:: WHAT THE TASK ASKS ::
Set down each entry from the block beneath, exactly as written.

Stored data entries
• • •

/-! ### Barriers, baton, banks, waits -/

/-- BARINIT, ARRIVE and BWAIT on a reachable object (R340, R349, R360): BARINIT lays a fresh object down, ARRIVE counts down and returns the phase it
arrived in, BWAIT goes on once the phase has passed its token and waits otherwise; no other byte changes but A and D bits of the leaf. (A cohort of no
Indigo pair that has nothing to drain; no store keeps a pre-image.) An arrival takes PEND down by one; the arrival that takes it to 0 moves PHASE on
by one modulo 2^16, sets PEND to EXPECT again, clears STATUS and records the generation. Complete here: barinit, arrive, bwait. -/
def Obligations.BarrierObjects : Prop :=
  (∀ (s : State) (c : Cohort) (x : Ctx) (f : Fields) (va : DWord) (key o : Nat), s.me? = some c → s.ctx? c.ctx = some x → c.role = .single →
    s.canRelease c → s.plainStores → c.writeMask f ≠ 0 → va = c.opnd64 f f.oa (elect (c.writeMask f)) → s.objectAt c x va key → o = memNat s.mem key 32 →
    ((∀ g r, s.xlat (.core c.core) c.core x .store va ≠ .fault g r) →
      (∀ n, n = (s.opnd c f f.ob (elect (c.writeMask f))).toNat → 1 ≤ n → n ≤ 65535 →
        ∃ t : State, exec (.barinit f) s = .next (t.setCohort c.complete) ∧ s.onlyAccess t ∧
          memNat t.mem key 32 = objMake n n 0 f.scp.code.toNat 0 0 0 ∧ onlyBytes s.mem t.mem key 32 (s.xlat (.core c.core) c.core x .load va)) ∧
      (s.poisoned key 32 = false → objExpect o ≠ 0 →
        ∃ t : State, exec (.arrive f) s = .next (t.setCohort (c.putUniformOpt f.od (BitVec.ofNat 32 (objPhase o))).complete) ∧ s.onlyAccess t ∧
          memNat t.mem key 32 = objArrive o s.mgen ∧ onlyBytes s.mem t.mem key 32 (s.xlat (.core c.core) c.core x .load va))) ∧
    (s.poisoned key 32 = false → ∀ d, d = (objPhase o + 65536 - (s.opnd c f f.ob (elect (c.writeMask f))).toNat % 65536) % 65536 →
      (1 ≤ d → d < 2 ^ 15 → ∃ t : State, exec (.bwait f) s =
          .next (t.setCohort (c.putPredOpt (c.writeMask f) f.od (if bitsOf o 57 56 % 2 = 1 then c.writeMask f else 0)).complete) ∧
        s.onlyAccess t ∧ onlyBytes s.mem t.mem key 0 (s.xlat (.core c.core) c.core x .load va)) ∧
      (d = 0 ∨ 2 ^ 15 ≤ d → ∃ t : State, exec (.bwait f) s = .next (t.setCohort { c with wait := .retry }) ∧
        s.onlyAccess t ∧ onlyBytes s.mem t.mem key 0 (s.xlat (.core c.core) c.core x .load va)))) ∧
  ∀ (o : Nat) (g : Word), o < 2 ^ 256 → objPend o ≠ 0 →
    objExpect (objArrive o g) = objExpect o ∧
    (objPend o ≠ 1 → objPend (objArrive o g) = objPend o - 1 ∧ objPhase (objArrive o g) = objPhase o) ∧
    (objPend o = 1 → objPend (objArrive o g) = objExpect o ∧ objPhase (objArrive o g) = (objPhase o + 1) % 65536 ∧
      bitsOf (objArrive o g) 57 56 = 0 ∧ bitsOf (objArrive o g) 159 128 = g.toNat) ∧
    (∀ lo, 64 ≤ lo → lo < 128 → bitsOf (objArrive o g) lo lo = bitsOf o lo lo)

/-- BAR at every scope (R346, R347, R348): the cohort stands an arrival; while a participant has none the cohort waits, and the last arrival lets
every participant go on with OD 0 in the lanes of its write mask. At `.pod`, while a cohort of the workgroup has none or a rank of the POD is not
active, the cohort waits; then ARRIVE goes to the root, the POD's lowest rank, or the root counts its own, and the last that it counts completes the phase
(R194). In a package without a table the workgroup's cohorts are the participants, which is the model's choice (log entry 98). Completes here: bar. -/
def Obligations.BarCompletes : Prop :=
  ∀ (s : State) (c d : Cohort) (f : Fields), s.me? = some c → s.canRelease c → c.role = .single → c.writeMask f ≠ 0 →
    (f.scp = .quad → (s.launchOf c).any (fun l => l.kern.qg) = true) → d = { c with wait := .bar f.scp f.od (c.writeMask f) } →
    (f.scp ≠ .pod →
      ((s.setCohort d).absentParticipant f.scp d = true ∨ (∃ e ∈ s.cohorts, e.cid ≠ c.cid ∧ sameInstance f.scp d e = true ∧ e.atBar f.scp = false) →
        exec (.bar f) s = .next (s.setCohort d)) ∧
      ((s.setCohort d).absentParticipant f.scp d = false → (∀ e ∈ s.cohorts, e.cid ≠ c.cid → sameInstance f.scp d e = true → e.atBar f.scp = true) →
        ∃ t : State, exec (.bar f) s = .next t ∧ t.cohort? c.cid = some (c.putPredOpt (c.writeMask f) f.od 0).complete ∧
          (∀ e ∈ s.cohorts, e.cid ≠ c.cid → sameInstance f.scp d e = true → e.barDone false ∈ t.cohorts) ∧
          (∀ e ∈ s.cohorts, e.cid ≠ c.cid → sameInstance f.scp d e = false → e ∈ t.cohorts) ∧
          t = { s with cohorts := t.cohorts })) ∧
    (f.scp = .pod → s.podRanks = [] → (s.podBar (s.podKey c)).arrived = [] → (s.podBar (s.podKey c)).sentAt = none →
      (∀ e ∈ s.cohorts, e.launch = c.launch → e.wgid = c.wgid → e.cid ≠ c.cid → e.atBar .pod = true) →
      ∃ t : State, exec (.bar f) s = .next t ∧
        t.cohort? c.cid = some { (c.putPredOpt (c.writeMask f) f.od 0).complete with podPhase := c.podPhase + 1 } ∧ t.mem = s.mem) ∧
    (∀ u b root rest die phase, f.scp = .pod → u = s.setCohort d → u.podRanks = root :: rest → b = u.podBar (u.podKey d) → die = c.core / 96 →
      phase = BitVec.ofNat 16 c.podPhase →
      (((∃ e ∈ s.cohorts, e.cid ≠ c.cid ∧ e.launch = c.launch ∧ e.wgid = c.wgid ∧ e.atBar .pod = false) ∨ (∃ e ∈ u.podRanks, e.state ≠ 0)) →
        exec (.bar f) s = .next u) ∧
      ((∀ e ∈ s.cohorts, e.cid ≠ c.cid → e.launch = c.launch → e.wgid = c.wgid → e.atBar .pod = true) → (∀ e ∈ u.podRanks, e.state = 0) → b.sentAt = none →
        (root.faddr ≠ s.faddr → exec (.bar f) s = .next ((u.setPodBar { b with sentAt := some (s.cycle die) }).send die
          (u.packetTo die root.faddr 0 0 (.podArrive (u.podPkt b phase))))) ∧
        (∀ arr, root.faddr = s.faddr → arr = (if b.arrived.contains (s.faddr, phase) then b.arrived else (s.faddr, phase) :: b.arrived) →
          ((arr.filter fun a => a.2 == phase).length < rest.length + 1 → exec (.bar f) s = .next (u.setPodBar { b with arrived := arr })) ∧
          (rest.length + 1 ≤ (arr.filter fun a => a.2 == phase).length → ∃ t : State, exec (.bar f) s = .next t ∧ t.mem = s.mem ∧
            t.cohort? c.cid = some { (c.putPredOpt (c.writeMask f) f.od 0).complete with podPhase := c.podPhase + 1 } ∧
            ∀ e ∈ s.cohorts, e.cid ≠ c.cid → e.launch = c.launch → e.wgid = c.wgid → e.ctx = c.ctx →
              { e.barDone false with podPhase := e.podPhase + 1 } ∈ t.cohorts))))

• • •

:: RESPONSE BOX ::
/-! ### Barriers, baton, banks, waits -/

/-- BARINIT, ARRIVE and BWAIT on a reachable object (R340, R349, R360): BARINIT lays a fresh object down, ARRIVE counts down and returns the phase it
arrived in, BWAIT goes on once the phase has passed its token and waits otherwise; no other byte changes but A and D bits of the leaf. (A cohort of no
Indigo pair that has nothing to drain; no store keeps a pre-image.) An arrival takes PEND down by one; the arrival that takes it to 0 moves PHASE on
by one modulo 2^16, sets PEND to EXPECT again, clears STATUS and records the generation. Complete here: barinit, arrive, bwait. -/
def Obligations.BarrierObjects : Prop :=
  (∀ (s : State) (c : Cohort) (x : Ctx) (f : Fields) (va : DWord) (key o : Nat), s.me? = some c → s.ctx? c.ctx = some x → c.role = .single →
    s.canRelease c → s.plainStores → c.writeMask f ≠ 0 → va = c.opnd64 f f.oa (elect (c.writeMask f)) → s.objectAt c x va key → o = memNat s.mem key 32 →
    ((∀ g r, s.xlat (.core c.core) c.core x .store va ≠ .fault g r) →
      (∀ n, n = (s.opnd c f f.ob (elect (c.writeMask f))).toNat → 1 ≤ n → n ≤ 65535 →
        ∃ t : State, exec (.barinit f) s = .next (t.setCohort c.complete) ∧ s.onlyAccess t ∧
          memNat t.mem key 32 = objMake n n 0 f.scp.code.toNat 0 0 0 ∧ onlyBytes s.mem t.mem key 32 (s.xlat (.core c.core) c.core x .load va)) ∧
      (s.poisoned key 32 = false → objExpect o ≠ 0 →
        ∃ t : State, exec (.arrive f) s = .next (t.setCohort (c.putUniformOpt f.od (BitVec.ofNat 32 (objPhase o))).complete) ∧ s.onlyAccess t ∧
          memNat t.mem key 32 = objArrive o s.mgen ∧ onlyBytes s.mem t.mem key 32 (s.xlat (.core c.core) c.core x .load va))) ∧
    (s.poisoned key 32 = false → ∀ d, d = (objPhase o + 65536 - (s.opnd c f f.ob (elect (c.writeMask f))).toNat % 65536) % 65536 →
      (1 ≤ d → d < 2 ^ 15 → ∃ t : State, exec (.bwait f) s =
          .next (t.setCohort (c.putPredOpt (c.writeMask f) f.od (if bitsOf o 57 56 % 2 = 1 then c.writeMask f else 0)).complete) ∧
        s.onlyAccess t ∧ onlyBytes s.mem t.mem key 0 (s.xlat (.core c.core) c.core x .load va)) ∧
      (d = 0 ∨ 2 ^ 15 ≤ d → ∃ t : State, exec (.bwait f) s = .next (t.setCohort { c with wait := .retry }) ∧
        s.onlyAccess t ∧ onlyBytes s.mem t.mem key 0 (s.xlat (.core c.core) c.core x .load va)))) ∧
  ∀ (o : Nat) (g : Word), o < 2 ^ 256 → objPend o ≠ 0 →
    objExpect (objArrive o g) = objExpect o ∧
    (objPend o ≠ 1 → objPend (objArrive o g) = objPend o - 1 ∧ objPhase (objArrive o g) = objPhase o) ∧
    (objPend o = 1 → objPend (objArrive o g) = objExpect o ∧ objPhase (objArrive o g) = (objPhase o + 1) % 65536 ∧
      bitsOf (objArrive o g) 57 56 = 0 ∧ bitsOf (objArrive o g) 159 128 = g.toNat) ∧
    (∀ lo, 64 ≤ lo → lo < 128 → bitsOf (objArrive o g) lo lo = bitsOf o lo lo)

/-- BAR at every scope (R346, R347, R348): the cohort stands an arrival; while a participant has none the cohort waits, and the last arrival lets
every participant go on with OD 0 in the lanes of its write mask. At `.pod`, while a cohort of the workgroup has none or a rank of the POD is not
active, the cohort waits; then ARRIVE goes to the root, the POD's lowest rank, or the root counts its own, and the last that it counts completes the phase
(R194). In a package without a table the workgroup's cohorts are the participants, which is the model's choice (log entry 98). Completes here: bar. -/
def Obligations.BarCompletes : Prop :=
  ∀ (s : State) (c d : Cohort) (f : Fields), s.me? = some c → s.canRelease c → c.role = .single → c.writeMask f ≠ 0 →
    (f.scp = .quad → (s.launchOf c).any (fun l => l.kern.qg) = true) → d = { c with wait := .bar f.scp f.od (c.writeMask f) } →
    (f.scp ≠ .pod →
      ((s.setCohort d).absentParticipant f.scp d = true ∨ (∃ e ∈ s.cohorts, e.cid ≠ c.cid ∧ sameInstance f.scp d e = true ∧ e.atBar f.scp = false) →
        exec (.bar f) s = .next (s.setCohort d)) ∧
      ((s.setCohort d).absentParticipant f.scp d = false → (∀ e ∈ s.cohorts, e.cid ≠ c.cid → sameInstance f.scp d e = true → e.atBar f.scp = true) →
        ∃ t : State, exec (.bar f) s = .next t ∧ t.cohort? c.cid = some (c.putPredOpt (c.writeMask f) f.od 0).complete ∧
          (∀ e ∈ s.cohorts, e.cid ≠ c.cid → sameInstance f.scp d e = true → e.barDone false ∈ t.cohorts) ∧
          (∀ e ∈ s.cohorts, e.cid ≠ c.cid → sameInstance f.scp d e = false → e ∈ t.cohorts) ∧
          t = { s with cohorts := t.cohorts })) ∧
    (f.scp = .pod → s.podRanks = [] → (s.podBar (s.podKey c)).arrived = [] → (s.podBar (s.podKey c)).sentAt = none →
      (∀ e ∈ s.cohorts, e.launch = c.launch → e.wgid = c.wgid → e.cid ≠ c.cid → e.atBar .pod = true) →
      ∃ t : State, exec (.bar f) s = .next t ∧
        t.cohort? c.cid = some { (c.putPredOpt (c.writeMask f) f.od 0).complete with podPhase := c.podPhase + 1 } ∧ t.mem = s.mem) ∧
    (∀ u b root rest die phase, f.scp = .pod → u = s.setCohort d → u.podRanks = root :: rest → b = u.podBar (u.podKey d) → die = c.core / 96 →
      phase = BitVec.ofNat 16 c.podPhase →
      (((∃ e ∈ s.cohorts, e.cid ≠ c.cid ∧ e.launch = c.launch ∧ e.wgid = c.wgid ∧ e.atBar .pod = false) ∨ (∃ e ∈ u.podRanks, e.state ≠ 0)) →
        exec (.bar f) s = .next u) ∧
      ((∀ e ∈ s.cohorts, e.cid ≠ c.cid → e.launch = c.launch → e.wgid = c.wgid → e.atBar .pod = true) → (∀ e ∈ u.podRanks, e.state = 0) → b.sentAt = none →
        (root.faddr ≠ s.faddr → exec (.bar f) s = .next ((u.setPodBar { b with sentAt := some (s.cycle die) }).send die
          (u.packetTo die root.faddr 0 0 (.podArrive (u.podPkt b phase))))) ∧
        (∀ arr, root.faddr = s.faddr → arr = (if b.arrived.contains (s.faddr, phase) then b.arrived else (s.faddr, phase) :: b.arrived) →
          ((arr.filter fun a => a.2 == phase).length < rest.length + 1 → exec (.bar f) s = .next (u.setPodBar { b with arrived := arr })) ∧
          (rest.length + 1 ≤ (arr.filter fun a => a.2 == phase).length → ∃ t : State, exec (.bar f) s = .next t ∧ t.mem = s.mem ∧
            t.cohort? c.cid = some { (c.putPredOpt (c.writeMask f) f.od 0).complete with podPhase := c.podPhase + 1 } ∧
            ∀ e ∈ s.cohorts, e.cid ≠ c.cid → e.launch = c.launch → e.wgid = c.wgid → e.ctx = c.ctx →
              { e.barDone false with podPhase := e.podPhase + 1 } ∈ t.cohorts))))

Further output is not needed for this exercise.